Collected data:
╭──
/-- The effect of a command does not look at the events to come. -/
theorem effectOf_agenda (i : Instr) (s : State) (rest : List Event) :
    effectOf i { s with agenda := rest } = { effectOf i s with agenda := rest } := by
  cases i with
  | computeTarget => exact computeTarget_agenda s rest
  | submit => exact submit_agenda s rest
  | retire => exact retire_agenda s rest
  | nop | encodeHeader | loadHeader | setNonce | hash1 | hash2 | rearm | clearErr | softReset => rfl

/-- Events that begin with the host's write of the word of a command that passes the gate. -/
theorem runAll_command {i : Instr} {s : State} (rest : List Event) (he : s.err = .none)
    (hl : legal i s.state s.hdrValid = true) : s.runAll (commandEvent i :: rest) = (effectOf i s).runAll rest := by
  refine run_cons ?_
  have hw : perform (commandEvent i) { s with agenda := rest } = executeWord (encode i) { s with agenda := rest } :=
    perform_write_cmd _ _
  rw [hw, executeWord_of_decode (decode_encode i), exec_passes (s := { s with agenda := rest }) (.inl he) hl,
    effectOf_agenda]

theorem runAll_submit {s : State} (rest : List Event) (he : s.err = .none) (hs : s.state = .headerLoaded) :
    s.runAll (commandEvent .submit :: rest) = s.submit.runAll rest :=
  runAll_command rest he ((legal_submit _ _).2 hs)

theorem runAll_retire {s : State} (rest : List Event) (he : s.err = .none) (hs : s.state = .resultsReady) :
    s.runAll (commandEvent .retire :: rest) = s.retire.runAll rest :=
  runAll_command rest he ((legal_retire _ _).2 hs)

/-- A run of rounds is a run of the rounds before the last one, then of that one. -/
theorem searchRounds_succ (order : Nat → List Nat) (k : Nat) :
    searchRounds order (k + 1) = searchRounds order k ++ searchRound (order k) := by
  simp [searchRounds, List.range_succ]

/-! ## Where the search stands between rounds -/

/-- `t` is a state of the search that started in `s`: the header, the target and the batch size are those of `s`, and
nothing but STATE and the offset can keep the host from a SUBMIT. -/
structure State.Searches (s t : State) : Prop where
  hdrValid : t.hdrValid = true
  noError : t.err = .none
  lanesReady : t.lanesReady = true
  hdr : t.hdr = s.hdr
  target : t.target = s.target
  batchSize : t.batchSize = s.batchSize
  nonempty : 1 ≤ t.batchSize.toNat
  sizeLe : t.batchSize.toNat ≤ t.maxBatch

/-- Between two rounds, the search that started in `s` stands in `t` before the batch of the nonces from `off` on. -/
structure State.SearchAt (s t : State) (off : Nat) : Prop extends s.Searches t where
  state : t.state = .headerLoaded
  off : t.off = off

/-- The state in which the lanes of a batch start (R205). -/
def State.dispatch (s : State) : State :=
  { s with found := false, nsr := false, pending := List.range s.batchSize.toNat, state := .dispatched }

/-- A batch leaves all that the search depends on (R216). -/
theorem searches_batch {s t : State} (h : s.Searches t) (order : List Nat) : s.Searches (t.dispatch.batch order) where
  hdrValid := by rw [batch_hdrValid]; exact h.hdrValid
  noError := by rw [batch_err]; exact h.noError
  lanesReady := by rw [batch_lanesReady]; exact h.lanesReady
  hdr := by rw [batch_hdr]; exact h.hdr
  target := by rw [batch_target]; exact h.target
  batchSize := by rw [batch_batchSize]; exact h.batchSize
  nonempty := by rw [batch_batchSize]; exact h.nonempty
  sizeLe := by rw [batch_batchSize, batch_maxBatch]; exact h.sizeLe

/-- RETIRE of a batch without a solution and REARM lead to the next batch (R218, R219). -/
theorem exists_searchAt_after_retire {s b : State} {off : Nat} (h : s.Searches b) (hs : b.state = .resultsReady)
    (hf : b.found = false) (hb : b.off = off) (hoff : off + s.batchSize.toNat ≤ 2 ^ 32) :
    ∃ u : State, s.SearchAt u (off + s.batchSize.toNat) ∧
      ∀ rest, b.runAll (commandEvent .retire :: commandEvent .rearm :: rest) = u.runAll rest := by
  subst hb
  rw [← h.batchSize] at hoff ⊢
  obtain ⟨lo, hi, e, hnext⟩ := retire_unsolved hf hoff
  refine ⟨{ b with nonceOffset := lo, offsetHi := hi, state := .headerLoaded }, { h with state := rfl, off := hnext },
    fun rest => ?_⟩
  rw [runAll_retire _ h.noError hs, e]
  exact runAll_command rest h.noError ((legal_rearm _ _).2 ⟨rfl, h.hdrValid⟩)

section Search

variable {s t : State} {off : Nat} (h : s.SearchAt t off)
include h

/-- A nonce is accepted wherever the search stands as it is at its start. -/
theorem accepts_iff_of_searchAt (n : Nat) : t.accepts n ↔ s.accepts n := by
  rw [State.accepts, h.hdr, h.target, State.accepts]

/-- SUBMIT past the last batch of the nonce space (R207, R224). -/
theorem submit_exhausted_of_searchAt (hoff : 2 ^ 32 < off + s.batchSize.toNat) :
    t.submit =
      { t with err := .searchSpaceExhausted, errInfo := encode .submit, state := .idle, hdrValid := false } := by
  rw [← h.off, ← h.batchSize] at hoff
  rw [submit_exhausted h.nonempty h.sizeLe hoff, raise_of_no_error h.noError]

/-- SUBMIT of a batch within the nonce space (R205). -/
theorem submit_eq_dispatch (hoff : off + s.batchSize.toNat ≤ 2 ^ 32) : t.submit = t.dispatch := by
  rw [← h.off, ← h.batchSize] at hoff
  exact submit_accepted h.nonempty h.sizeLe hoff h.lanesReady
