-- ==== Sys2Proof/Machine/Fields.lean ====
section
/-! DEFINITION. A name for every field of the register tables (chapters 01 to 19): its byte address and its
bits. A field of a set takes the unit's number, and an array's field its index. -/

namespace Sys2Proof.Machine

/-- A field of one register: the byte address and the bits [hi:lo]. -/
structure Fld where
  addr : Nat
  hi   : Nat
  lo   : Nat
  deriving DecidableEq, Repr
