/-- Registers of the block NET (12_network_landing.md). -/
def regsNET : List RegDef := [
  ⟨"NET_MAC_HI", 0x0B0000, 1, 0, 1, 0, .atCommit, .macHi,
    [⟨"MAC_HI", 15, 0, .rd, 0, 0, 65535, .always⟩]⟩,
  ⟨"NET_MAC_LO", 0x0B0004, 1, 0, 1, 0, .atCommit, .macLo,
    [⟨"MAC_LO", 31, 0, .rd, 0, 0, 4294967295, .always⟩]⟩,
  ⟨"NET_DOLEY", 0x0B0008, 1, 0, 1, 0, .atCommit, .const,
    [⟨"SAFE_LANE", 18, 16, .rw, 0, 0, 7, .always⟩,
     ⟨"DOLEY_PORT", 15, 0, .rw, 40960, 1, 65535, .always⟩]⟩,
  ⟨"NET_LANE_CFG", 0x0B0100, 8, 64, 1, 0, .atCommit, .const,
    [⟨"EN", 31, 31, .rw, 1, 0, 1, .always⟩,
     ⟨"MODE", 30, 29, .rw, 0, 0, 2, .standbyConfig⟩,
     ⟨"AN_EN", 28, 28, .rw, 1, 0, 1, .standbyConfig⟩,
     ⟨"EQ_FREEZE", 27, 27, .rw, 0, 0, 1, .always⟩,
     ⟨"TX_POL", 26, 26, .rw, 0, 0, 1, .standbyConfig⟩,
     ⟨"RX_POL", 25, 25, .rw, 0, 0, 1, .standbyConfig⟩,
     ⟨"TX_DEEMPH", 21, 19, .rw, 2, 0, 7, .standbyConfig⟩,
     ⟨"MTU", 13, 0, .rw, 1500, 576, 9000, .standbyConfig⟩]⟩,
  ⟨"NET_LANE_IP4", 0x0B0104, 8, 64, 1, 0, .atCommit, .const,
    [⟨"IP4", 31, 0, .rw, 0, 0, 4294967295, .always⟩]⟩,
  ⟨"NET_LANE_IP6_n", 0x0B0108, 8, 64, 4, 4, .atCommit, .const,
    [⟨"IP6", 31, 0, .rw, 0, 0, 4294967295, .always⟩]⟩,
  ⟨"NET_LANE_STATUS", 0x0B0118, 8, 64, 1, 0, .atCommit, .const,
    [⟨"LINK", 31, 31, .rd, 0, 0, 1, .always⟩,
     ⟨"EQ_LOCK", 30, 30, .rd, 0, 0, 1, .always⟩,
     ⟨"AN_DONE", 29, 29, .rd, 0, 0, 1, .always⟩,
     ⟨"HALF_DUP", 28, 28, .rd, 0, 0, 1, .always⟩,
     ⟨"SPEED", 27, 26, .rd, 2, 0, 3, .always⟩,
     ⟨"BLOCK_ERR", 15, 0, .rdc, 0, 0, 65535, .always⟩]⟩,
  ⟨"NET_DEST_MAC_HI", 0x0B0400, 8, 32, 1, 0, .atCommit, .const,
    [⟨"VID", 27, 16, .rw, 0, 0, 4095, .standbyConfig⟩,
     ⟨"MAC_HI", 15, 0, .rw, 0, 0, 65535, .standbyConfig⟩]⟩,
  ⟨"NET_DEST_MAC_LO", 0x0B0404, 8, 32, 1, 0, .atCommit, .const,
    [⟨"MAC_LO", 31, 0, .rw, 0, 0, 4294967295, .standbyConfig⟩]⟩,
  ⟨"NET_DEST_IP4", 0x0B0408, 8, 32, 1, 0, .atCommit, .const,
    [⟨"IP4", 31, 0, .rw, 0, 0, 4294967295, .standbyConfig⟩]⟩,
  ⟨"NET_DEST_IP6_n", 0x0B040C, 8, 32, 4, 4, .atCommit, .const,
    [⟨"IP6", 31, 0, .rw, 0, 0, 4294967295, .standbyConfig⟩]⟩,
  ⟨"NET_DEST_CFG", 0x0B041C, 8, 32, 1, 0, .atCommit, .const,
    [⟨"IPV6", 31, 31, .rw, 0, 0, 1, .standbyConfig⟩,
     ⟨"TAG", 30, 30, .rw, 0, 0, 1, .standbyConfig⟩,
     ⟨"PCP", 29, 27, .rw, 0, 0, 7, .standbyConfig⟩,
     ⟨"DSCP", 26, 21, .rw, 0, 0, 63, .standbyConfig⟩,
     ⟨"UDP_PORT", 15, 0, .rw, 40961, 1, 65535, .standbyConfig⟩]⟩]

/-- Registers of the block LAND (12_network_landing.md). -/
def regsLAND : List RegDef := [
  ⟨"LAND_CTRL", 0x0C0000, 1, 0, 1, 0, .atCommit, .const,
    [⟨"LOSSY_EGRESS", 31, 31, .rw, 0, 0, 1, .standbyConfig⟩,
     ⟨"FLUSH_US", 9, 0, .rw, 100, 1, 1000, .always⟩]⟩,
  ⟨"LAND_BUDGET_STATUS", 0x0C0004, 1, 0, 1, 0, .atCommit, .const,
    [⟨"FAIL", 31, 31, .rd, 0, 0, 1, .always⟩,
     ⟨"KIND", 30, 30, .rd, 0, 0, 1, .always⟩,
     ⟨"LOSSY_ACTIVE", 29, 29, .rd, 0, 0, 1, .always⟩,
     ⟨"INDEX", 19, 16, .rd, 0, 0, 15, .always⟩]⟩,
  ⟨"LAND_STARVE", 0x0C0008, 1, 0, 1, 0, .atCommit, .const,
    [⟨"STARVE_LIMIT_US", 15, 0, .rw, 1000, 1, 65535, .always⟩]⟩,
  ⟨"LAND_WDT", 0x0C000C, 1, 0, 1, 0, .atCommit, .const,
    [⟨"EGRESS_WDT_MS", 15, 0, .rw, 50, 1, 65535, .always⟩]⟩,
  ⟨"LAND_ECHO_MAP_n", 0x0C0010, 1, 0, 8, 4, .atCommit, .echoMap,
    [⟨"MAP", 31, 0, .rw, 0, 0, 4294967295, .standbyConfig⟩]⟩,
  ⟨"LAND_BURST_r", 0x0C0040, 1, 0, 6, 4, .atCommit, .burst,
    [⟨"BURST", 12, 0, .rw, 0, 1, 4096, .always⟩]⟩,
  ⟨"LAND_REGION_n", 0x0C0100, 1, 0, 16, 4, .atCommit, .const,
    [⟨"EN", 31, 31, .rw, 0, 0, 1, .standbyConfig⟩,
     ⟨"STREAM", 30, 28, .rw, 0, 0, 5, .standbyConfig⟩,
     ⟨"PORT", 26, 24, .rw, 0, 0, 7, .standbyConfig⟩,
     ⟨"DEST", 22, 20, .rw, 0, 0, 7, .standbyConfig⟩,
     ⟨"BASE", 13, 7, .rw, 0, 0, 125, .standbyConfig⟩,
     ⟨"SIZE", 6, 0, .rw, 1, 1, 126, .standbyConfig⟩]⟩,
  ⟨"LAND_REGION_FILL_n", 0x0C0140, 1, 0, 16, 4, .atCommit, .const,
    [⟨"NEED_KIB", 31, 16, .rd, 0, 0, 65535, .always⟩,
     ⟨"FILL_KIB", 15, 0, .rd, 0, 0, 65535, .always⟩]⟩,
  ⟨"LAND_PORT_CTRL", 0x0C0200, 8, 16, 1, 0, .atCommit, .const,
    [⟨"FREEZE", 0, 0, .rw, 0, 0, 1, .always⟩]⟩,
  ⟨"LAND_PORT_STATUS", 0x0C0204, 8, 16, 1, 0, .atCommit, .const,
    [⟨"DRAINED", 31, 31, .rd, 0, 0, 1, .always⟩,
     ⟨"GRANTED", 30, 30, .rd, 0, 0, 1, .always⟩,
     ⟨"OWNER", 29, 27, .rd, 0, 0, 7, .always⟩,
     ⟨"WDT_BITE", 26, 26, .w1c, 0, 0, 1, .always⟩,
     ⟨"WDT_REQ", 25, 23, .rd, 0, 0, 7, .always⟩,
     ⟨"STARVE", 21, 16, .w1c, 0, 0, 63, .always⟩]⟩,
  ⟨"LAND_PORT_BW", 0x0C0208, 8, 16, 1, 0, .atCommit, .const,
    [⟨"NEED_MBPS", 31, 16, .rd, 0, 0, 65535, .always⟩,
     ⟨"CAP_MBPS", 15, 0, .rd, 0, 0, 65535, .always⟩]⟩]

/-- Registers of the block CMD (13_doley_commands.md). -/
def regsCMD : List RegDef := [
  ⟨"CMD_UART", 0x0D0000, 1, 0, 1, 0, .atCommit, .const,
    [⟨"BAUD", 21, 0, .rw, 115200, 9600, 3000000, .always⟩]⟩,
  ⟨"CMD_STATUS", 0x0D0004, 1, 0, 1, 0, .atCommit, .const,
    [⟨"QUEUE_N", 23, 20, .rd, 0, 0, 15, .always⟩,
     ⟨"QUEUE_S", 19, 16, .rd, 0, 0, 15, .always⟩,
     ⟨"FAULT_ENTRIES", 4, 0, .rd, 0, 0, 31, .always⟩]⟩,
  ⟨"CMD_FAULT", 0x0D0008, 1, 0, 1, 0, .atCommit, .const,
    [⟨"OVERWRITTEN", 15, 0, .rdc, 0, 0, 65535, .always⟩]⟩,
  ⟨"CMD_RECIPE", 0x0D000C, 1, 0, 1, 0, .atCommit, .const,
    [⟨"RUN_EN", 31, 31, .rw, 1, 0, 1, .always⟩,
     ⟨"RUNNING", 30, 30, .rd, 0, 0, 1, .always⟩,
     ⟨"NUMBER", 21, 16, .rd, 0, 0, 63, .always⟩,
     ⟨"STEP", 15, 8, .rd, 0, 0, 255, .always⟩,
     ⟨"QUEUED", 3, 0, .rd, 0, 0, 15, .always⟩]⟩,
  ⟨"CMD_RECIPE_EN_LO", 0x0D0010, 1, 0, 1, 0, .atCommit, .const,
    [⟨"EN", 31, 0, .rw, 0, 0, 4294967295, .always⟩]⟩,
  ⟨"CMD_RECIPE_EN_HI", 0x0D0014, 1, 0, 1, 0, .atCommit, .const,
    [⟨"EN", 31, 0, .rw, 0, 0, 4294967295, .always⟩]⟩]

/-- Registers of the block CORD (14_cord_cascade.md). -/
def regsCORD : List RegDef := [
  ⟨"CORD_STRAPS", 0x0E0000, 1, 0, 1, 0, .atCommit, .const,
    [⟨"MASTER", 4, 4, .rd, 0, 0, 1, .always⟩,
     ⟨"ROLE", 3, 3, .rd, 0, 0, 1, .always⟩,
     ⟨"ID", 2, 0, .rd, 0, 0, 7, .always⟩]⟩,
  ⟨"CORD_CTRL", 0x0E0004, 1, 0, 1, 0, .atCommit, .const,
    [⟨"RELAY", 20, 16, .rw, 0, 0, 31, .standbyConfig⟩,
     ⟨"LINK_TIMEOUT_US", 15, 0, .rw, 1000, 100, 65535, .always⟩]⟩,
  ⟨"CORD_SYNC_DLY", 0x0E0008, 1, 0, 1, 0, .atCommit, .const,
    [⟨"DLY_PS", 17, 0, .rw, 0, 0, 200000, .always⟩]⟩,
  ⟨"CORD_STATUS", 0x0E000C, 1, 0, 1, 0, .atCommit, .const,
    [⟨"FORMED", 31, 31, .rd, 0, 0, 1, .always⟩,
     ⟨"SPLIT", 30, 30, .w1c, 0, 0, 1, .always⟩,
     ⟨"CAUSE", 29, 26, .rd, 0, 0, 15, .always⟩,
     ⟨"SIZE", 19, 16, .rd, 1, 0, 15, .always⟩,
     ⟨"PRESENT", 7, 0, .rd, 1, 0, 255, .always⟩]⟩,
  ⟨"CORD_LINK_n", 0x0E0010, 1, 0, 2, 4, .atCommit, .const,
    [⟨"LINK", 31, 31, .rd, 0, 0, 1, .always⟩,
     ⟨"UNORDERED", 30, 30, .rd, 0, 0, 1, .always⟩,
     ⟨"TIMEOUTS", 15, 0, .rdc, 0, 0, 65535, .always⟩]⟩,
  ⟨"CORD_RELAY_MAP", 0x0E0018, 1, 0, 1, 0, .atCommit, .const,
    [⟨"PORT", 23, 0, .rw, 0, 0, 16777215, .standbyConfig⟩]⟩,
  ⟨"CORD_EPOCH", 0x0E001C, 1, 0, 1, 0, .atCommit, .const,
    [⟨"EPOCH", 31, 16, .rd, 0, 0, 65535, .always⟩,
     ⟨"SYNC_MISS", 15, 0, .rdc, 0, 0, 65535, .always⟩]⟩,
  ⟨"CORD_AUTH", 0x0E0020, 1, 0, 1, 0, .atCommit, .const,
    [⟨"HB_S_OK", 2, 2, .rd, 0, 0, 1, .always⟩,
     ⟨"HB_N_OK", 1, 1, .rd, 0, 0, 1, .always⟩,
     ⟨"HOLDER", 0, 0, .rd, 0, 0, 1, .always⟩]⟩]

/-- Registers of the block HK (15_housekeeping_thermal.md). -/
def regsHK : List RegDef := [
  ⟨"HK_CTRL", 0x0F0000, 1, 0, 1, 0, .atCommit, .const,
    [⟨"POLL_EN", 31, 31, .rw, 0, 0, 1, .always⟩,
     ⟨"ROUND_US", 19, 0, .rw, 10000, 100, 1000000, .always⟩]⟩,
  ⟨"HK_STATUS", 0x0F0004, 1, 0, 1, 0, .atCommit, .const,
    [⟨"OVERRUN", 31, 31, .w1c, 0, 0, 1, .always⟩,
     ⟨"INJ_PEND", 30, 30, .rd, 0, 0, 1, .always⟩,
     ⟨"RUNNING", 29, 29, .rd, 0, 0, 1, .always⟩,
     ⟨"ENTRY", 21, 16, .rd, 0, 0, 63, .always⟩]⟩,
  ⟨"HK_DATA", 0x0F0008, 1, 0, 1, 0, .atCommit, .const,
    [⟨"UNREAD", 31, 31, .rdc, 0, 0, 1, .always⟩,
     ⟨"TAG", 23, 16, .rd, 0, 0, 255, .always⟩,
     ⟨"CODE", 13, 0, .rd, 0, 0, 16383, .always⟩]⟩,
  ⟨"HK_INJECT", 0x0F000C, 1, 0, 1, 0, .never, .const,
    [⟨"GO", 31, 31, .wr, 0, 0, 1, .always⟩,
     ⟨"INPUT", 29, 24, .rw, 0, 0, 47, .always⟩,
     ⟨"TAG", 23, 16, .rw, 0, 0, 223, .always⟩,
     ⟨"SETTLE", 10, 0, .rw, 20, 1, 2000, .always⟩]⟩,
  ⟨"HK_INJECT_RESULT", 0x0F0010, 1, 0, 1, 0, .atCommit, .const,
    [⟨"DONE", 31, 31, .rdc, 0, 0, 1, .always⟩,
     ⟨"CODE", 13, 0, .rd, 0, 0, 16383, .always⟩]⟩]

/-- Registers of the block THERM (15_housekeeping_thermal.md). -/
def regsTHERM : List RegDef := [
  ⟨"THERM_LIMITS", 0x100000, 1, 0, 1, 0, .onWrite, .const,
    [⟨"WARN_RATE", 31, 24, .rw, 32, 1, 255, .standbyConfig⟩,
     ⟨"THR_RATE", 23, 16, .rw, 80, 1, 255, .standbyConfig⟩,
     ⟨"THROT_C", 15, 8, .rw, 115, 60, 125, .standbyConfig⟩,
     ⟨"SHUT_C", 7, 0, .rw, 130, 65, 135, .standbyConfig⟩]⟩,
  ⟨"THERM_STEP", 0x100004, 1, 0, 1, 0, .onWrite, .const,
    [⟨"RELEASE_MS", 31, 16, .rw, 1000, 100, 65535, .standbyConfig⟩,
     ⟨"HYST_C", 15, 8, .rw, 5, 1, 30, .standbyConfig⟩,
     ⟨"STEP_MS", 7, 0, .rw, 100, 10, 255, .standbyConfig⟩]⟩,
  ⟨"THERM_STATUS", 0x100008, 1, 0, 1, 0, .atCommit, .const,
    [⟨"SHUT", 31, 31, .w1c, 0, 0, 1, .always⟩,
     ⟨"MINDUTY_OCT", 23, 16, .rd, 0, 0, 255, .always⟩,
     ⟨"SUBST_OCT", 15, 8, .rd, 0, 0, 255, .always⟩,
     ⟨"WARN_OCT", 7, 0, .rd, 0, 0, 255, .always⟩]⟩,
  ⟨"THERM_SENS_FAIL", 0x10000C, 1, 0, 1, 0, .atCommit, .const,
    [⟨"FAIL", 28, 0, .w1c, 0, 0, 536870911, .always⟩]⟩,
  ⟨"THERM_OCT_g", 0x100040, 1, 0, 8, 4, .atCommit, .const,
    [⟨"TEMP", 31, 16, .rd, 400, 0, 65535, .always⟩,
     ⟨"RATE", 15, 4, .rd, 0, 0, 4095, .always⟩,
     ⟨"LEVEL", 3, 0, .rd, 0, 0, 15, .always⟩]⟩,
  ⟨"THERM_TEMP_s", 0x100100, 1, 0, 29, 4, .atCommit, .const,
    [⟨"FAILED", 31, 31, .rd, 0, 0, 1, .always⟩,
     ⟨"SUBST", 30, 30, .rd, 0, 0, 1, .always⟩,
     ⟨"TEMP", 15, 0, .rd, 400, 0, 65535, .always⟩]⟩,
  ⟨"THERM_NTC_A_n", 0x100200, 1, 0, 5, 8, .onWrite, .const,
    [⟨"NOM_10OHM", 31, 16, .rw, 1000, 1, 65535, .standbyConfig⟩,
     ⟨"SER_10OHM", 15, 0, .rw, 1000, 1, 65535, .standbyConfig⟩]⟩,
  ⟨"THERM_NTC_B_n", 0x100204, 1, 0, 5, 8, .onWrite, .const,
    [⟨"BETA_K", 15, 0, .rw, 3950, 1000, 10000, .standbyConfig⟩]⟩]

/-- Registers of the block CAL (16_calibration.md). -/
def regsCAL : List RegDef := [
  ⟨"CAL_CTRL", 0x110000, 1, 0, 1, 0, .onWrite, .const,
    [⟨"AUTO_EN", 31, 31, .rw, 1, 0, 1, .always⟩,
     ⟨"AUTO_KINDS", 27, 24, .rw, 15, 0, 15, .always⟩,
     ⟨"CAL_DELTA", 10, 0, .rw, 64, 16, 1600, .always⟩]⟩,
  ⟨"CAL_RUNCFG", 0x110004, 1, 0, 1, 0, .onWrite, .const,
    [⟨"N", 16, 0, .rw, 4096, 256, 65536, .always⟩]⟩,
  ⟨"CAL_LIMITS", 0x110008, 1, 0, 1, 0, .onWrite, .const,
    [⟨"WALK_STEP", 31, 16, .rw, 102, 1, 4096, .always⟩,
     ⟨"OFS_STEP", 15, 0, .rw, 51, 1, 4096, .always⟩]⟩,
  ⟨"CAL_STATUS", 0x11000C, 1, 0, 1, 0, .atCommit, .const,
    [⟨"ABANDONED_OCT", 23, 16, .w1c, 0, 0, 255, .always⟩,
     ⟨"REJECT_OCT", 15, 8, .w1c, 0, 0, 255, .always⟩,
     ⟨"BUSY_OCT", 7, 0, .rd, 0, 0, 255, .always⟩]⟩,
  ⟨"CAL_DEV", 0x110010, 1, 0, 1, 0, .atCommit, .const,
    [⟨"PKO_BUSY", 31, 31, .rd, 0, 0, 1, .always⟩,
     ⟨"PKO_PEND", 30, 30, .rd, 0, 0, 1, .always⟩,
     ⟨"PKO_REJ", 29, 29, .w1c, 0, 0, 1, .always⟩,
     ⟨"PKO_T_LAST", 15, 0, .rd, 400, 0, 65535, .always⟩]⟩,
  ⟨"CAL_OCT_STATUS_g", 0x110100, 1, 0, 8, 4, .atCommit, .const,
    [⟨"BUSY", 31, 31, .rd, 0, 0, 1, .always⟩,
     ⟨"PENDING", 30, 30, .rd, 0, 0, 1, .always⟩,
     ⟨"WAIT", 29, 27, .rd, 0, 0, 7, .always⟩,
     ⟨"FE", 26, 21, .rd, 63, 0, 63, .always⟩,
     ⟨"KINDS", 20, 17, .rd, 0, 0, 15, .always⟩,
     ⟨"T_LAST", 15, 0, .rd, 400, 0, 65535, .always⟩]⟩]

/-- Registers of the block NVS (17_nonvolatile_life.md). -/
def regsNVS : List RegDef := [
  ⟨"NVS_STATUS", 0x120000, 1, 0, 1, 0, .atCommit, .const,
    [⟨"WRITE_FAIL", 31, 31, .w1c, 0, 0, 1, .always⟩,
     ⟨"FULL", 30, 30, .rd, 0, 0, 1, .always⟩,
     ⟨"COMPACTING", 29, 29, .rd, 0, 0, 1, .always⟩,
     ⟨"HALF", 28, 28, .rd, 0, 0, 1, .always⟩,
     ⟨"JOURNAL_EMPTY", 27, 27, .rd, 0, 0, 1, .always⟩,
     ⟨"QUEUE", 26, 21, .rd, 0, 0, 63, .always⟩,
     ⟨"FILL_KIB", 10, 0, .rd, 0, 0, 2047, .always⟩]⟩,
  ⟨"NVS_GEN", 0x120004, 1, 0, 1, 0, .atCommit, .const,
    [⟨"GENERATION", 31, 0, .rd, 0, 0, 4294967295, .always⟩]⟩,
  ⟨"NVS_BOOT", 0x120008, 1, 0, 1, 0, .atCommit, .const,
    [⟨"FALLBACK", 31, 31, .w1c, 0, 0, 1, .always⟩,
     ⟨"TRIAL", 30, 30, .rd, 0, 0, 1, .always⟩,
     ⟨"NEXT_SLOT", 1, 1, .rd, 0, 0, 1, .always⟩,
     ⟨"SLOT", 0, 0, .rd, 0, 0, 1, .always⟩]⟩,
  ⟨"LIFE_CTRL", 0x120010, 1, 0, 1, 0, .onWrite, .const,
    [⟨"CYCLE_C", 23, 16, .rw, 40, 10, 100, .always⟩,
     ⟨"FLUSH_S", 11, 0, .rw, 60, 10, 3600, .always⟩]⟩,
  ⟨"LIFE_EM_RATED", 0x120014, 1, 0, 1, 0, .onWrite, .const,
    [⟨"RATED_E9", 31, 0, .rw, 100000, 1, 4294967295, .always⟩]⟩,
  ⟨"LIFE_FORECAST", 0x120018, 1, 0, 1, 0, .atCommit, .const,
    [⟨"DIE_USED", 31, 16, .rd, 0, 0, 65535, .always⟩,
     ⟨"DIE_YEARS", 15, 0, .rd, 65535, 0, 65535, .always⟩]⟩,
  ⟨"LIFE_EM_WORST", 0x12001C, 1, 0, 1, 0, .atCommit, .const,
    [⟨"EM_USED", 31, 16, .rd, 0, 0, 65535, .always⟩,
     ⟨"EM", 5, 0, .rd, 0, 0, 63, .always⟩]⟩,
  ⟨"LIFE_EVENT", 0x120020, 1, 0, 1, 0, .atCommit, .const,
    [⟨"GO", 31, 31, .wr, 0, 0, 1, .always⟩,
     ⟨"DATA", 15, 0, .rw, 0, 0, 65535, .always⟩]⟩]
╰──
EXERCISE REQUIREMENTS => Nothing should appear in the answer except the lines above from the line with "s.state = .resultsReady)" through the line with "batchSize : t.batchSize = s.batchSize", both included, written out exactly.

EXPECTED ANSWER =>
theorem runAll_retire {s : State} (rest : List Event) (he : s.err = .none) (hs : s.state = .resultsReady) :
    s.runAll (commandEvent .retire :: rest) = s.retire.runAll rest :=
  runAll_command rest he ((legal_retire _ _).2 hs)

/-- A run of rounds is a run of the rounds before the last one, then of that one. -/
theorem searchRounds_succ (order : Nat → List Nat) (k : Nat) :
    searchRounds order (k + 1) = searchRounds order k ++ searchRound (order k) := by
  simp [searchRounds, List.range_succ]

/-! ## Where the search stands between rounds -/

/-- `t` is a state of the search that started in `s`: the header, the target and the batch size are those of `s`, and
nothing but STATE and the offset can keep the host from a SUBMIT. -/
structure State.Searches (s t : State) : Prop where
  hdrValid : t.hdrValid = true
  noError : t.err = .none
  lanesReady : t.lanesReady = true
  hdr : t.hdr = s.hdr
  target : t.target = s.target
  batchSize : t.batchSize = s.batchSize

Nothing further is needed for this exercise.